[Try it]: For the string "tokens", work out how many lines of the data contain it and give that number with nothing added.

[Exercise material]:
@[simp] theorem State.writeS_gang_trapCause (s : State) (lat n : Nat) (x : Dword) : (s.writeS lat n x).gang.trapCause = s.gang.trapCause :=
  by rw [State.writeS_gang_frame]

@[simp] theorem State.writeS_gang_trapPc (s : State) (lat n : Nat) (x : Dword) : (s.writeS lat n x).gang.trapPc = s.gang.trapPc :=
  by rw [State.writeS_gang_frame]

@[simp] theorem State.writeS_gang_trapInfo (s : State) (lat n : Nat) (x : Dword) : (s.writeS lat n x).gang.trapInfo = s.gang.trapInfo :=
  by rw [State.writeS_gang_frame]

@[simp] theorem State.writeS_gang_trapRun (s : State) (lat n : Nat) (x : Dword) : (s.writeS lat n x).gang.trapRun = s.gang.trapRun :=
  by rw [State.writeS_gang_frame]

@[simp] theorem State.writeS_gang_priv (s : State) (lat n : Nat) (x : Dword) : (s.writeS lat n x).gang.priv = s.gang.priv :=
  by rw [State.writeS_gang_frame]

@[simp] theorem State.writeS_gang_handler (s : State) (lat n : Nat) (x : Dword) : (s.writeS lat n x).gang.handler = s.gang.handler :=
  by rw [State.writeS_gang_frame]

@[simp] theorem State.writeS_gang_suspended (s : State) (lat n : Nat) (x : Dword) : (s.writeS lat n x).gang.suspended = s.gang.suspended :=
  by rw [State.writeS_gang_frame]

@[simp] theorem State.writeS_gang_marks (s : State) (lat n : Nat) (x : Dword) : (s.writeS lat n x).gang.marks = s.gang.marks :=
  by rw [State.writeS_gang_frame]

@[simp] theorem State.writeS_gang_pair (s : State) (lat n : Nat) (x : Dword) : (s.writeS lat n x).gang.pair = s.gang.pair :=
  by rw [State.writeS_gang_frame]

@[simp] theorem State.writeS_gang_hold (s : State) (lat n : Nat) (x : Dword) : (s.writeS lat n x).gang.hold = s.gang.hold :=
  by rw [State.writeS_gang_frame]

@[simp] theorem State.writeS_gang_groups (s : State) (lat n : Nat) (x : Dword) : (s.writeS lat n x).gang.groups = s.gang.groups :=
  by rw [State.writeS_gang_frame]

@[simp] theorem State.writeS_gang_ej (s : State) (lat n : Nat) (x : Dword) : (s.writeS lat n x).gang.ej = s.gang.ej :=
  by rw [State.writeS_gang_frame]

@[simp] theorem State.writeS_gang_arrival (s : State) (lat n : Nat) (x : Dword) : (s.writeS lat n x).gang.arrival = s.gang.arrival :=
  by rw [State.writeS_gang_frame]

@[simp] theorem State.writeS_gang_lastIssue (s : State) (lat n : Nat) (x : Dword) : (s.writeS lat n x).gang.lastIssue = s.gang.lastIssue :=
  by rw [State.writeS_gang_frame]

@[simp] theorem State.writeS_gang_sldsel (s : State) (lat n : Nat) (x : Dword) : (s.writeS lat n x).gang.sldsel = s.gang.sldsel :=
  by rw [State.writeS_gang_frame]

@[simp] theorem State.writeS_gang_discard (s : State) (lat n : Nat) (x : Dword) : (s.writeS lat n x).gang.discard = s.gang.discard :=
  by rw [State.writeS_gang_frame]

@[simp] theorem State.writeS_gang_discarded (s : State) (lat n : Nat) (x : Dword) : (s.writeS lat n x).gang.discarded = s.gang.discarded :=
  by rw [State.writeS_gang_frame]

@[simp] theorem State.writeS_gang_quick (s : State) (lat n : Nat) (x : Dword) : (s.writeS lat n x).gang.quick = s.gang.quick :=
  by rw [State.writeS_gang_frame]

@[simp] theorem State.writeS_gang_nextIssue (s : State) (lat n : Nat) (x : Dword) : (s.writeS lat n x).gang.nextIssue = s.gang.nextIssue :=
  by rw [State.writeS_gang_frame]

@[simp] theorem State.writeS_gang_since (s : State) (lat n : Nat) (x : Dword) : (s.writeS lat n x).gang.since = s.gang.since :=
  by rw [State.writeS_gang_frame]

@[simp] theorem State.writeS_gang_alone (s : State) (lat n : Nat) (x : Dword) : (s.writeS lat n x).gang.alone = s.gang.alone :=
  by rw [State.writeS_gang_frame]

@[simp] theorem State.writeS_gang_unchecked (s : State) (lat n : Nat) (x : Dword) : (s.writeS lat n x).gang.unchecked = s.gang.unchecked :=
  by rw [State.writeS_gang_frame]

@[simp] theorem State.writeS_gang_pushSince (s : State) (lat n : Nat) (x : Dword) : (s.writeS lat n x).gang.pushSince = s.gang.pushSince :=
  by rw [State.writeS_gang_frame]

@[simp] theorem State.writeS_gang_located (s : State) (lat n : Nat) (x : Dword) : (s.writeS lat n x).gang.located = s.gang.located :=
  by rw [State.writeS_gang_frame]

@[simp] theorem State.writeS_gang_left (s : State) (lat n : Nat) (x : Dword) : (s.writeS lat n x).gang.left = s.gang.left :=
  by rw [State.writeS_gang_frame]

/-! ### writePair -/

theorem State.writePair_frame (s : State) (lat n : Nat) (x : Quad) (tag : Bool) : s.onlyGang (s.writePair lat n x tag) := ((State.writeSBits_frame s _ _ _).trans (State.writeSBits_frame _ _ _ _)).trans
    (State.writeTag_frame _ _ _ _)

@[simp] theorem State.writePair_run (s : State) (lat n : Nat) (x : Quad) (tag : Bool) : (s.writePair lat n x tag).run = s.run :=
  (State.writePair_frame s _ _ _ _).run

@[simp] theorem State.writePair_ipc (s : State) (lat n : Nat) (x : Quad) (tag : Bool) : (s.writePair lat n x tag).ipc = s.ipc :=
  (State.writePair_frame s _ _ _ _).ipc

@[simp] theorem State.writePair_crew (s : State) (lat n : Nat) (x : Quad) (tag : Bool) : (s.writePair lat n x tag).crew = s.crew :=
  (State.writePair_frame s _ _ _ _).crew

@[simp] theorem State.writePair_gangs (s : State) (lat n : Nat) (x : Quad) (tag : Bool) : (s.writePair lat n x tag).gangs = s.gangs :=
  (State.writePair_frame s _ _ _ _).gangs

@[simp] theorem State.writePair_crews (s : State) (lat n : Nat) (x : Quad) (tag : Bool) : (s.writePair lat n x tag).crews = s.crews :=
  (State.writePair_frame s _ _ _ _).crews

@[simp] theorem State.writePair_saved (s : State) (lat n : Nat) (x : Quad) (tag : Bool) : (s.writePair lat n x tag).saved = s.saved :=
  (State.writePair_frame s _ _ _ _).saved

@[simp] theorem State.writePair_launches (s : State) (lat n : Nat) (x : Quad) (tag : Bool) : (s.writePair lat n x tag).launches = s.launches :=
  (State.writePair_frame s _ _ _ _).launches

@[simp] theorem State.writePair_nextCrew (s : State) (lat n : Nat) (x : Quad) (tag : Bool) : (s.writePair lat n x tag).nextCrew = s.nextCrew :=
  (State.writePair_frame s _ _ _ _).nextCrew

@[simp] theorem State.writePair_ops (s : State) (lat n : Nat) (x : Quad) (tag : Bool) : (s.writePair lat n x tag).ops = s.ops :=
  (State.writePair_frame s _ _ _ _).ops

@[simp] theorem State.writePair_nextOp (s : State) (lat n : Nat) (x : Quad) (tag : Bool) : (s.writePair lat n x tag).nextOp = s.nextOp :=
  (State.writePair_frame s _ _ _ _).nextOp

@[simp] theorem State.writePair_tokens (s : State) (lat n : Nat) (x : Quad) (tag : Bool) : (s.writePair lat n x tag).tokens = s.tokens :=
  (State.writePair_frame s _ _ _ _).tokens

@[simp] theorem State.writePair_sys (s : State) (lat n : Nat) (x : Quad) (tag : Bool) : (s.writePair lat n x tag).sys = s.sys :=
  (State.writePair_frame s _ _ _ _).sys

@[simp] theorem State.writePair_queues (s : State) (lat n : Nat) (x : Quad) (tag : Bool) : (s.writePair lat n x tag).queues = s.queues :=
  (State.writePair_frame s _ _ _ _).queues

@[simp] theorem State.writePair_host (s : State) (lat n : Nat) (x : Quad) (tag : Bool) : (s.writePair lat n x tag).host = s.host :=
  (State.writePair_frame s _ _ _ _).host

@[simp] theorem State.writePair_nic (s : State) (lat n : Nat) (x : Quad) (tag : Bool) : (s.writePair lat n x tag).nic = s.nic :=
  (State.writePair_frame s _ _ _ _).nic

@[simp] theorem State.writePair_clock (s : State) (lat n : Nat) (x : Quad) (tag : Bool) : (s.writePair lat n x tag).clock = s.clock :=
  (State.writePair_frame s _ _ _ _).clock

@[simp] theorem State.writePair_issues (s : State) (lat n : Nat) (x : Quad) (tag : Bool) : (s.writePair lat n x tag).issues = s.issues :=
  (State.writePair_frame s _ _ _ _).issues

[Your response]: 2